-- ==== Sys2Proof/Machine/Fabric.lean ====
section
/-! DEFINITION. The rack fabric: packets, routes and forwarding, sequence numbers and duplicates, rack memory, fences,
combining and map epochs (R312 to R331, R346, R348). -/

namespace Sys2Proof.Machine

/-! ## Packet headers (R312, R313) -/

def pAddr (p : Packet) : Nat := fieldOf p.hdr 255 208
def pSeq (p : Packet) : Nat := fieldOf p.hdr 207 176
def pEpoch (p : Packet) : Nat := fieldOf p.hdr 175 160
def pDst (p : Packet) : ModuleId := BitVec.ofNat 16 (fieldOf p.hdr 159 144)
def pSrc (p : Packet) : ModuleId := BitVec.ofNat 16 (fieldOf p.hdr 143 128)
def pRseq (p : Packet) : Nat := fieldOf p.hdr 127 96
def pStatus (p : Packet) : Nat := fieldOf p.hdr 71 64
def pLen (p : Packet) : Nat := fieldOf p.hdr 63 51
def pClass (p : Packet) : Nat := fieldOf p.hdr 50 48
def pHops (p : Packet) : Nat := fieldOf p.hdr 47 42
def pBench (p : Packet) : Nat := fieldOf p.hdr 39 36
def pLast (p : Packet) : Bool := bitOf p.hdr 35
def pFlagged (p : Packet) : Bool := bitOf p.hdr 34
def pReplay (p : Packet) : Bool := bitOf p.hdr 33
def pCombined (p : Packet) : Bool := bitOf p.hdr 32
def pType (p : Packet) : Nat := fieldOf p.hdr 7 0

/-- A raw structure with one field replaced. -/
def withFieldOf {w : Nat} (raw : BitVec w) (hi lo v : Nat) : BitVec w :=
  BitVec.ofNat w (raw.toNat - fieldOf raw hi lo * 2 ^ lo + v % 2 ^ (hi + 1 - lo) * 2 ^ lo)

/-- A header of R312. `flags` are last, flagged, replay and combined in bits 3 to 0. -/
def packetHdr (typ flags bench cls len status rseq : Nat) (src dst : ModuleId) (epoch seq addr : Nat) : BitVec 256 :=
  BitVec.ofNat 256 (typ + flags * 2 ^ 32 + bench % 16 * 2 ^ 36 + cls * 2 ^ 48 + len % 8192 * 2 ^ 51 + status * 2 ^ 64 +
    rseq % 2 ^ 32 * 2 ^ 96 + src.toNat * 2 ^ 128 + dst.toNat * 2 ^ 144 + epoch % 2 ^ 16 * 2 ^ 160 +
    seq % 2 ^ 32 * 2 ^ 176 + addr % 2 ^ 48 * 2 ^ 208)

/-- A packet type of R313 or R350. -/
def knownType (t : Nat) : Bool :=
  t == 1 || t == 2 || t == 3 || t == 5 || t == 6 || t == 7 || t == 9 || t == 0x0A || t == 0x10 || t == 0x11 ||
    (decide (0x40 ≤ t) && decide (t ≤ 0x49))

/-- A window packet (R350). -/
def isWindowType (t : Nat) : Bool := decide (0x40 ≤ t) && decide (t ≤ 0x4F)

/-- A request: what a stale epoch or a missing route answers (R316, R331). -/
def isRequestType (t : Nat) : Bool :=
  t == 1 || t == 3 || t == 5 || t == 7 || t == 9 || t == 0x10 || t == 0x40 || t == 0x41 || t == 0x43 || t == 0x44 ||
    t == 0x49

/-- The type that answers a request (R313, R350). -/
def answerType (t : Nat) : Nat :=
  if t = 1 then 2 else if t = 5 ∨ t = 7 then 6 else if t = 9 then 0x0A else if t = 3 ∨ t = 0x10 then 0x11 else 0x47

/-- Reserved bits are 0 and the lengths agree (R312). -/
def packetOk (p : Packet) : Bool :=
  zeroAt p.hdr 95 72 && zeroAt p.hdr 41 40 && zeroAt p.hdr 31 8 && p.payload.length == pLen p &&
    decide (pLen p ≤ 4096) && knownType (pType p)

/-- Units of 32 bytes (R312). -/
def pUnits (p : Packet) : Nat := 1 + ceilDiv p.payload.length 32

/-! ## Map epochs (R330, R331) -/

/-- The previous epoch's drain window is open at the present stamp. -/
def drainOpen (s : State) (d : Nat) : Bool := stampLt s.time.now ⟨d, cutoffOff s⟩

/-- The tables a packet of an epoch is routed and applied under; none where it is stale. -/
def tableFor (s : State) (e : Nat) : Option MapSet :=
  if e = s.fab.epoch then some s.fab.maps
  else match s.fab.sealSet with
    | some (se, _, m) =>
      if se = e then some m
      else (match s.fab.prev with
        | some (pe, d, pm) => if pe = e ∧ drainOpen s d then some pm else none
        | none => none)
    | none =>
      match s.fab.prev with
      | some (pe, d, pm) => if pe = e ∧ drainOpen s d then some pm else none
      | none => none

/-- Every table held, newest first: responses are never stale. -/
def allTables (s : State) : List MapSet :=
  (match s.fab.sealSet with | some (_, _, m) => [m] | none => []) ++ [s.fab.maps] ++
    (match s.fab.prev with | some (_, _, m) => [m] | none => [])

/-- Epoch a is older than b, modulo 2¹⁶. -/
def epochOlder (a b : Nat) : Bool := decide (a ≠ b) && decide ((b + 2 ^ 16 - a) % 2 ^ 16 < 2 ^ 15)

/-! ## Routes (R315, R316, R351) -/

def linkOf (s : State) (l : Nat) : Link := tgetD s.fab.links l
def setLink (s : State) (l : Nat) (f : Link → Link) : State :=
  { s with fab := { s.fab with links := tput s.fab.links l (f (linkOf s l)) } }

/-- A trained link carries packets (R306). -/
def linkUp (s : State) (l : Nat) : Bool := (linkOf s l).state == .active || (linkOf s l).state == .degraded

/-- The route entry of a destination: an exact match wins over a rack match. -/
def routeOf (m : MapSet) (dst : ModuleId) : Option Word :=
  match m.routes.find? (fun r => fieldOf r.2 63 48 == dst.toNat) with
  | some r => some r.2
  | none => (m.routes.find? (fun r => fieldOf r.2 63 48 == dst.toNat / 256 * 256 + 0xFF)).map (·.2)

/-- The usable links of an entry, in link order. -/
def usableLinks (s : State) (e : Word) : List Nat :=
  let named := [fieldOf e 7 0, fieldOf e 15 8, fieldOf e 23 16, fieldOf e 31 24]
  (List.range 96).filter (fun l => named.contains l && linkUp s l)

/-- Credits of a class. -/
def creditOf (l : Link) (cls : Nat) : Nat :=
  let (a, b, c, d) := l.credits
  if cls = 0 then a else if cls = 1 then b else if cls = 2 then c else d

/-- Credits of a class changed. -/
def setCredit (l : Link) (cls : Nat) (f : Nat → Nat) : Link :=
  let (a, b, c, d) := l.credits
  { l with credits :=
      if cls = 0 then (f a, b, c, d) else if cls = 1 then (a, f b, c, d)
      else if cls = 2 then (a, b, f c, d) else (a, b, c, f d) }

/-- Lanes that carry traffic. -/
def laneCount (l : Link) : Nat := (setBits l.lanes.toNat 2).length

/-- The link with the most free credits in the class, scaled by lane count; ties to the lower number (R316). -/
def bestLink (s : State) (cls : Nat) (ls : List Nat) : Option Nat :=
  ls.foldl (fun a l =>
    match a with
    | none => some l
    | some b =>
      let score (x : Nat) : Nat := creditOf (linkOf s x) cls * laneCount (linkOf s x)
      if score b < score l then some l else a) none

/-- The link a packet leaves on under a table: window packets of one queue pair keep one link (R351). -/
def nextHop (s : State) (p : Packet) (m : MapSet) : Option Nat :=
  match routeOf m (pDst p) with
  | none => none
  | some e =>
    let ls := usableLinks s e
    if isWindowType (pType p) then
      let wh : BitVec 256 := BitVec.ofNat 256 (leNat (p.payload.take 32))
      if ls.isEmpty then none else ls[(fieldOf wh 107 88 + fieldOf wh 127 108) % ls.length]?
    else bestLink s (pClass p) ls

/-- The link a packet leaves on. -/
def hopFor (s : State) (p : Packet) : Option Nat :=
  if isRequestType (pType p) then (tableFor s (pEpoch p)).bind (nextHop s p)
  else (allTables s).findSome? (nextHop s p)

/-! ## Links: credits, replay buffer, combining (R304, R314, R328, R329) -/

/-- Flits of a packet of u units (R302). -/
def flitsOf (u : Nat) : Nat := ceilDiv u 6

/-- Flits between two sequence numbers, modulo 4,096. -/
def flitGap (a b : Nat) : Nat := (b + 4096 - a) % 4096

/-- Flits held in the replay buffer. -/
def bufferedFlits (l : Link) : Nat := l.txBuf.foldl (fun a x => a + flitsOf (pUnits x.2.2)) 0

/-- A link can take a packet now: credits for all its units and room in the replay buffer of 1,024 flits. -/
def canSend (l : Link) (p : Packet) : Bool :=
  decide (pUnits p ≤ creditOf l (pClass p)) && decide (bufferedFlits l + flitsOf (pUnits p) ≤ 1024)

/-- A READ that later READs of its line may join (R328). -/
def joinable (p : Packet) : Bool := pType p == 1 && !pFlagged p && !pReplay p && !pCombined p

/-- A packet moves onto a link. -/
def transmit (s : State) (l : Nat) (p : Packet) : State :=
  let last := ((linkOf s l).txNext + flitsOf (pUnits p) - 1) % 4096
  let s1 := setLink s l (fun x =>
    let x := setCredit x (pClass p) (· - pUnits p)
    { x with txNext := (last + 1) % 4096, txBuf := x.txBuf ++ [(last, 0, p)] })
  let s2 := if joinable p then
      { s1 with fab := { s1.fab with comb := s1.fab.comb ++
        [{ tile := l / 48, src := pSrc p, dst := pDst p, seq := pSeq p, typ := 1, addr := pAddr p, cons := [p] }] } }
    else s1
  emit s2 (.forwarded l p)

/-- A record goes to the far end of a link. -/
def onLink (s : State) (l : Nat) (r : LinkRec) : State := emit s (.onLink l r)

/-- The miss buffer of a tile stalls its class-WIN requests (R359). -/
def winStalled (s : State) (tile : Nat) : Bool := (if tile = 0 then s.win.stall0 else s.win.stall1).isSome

──────────────────────────────

■ WHAT IS REQUIRED ■
Copy out the range of lines above starting at the line with "def bufferedFlits (l" and ending at the line with "decide (pUnits p", exactly and including both.

■ RESPONSE BELOW ■
def bufferedFlits (l : Link) : Nat := l.txBuf.foldl (fun a x => a + flitsOf (pUnits x.2.2)) 0

/-- A link can take a packet now: credits for all its units and room in the replay buffer of 1,024 flits. -/
def canSend (l : Link) (p : Packet) : Bool :=
  decide (pUnits p ≤ creditOf l (pClass p)) && decide (bufferedFlits l + flitsOf (pUnits p) ≤ 1024)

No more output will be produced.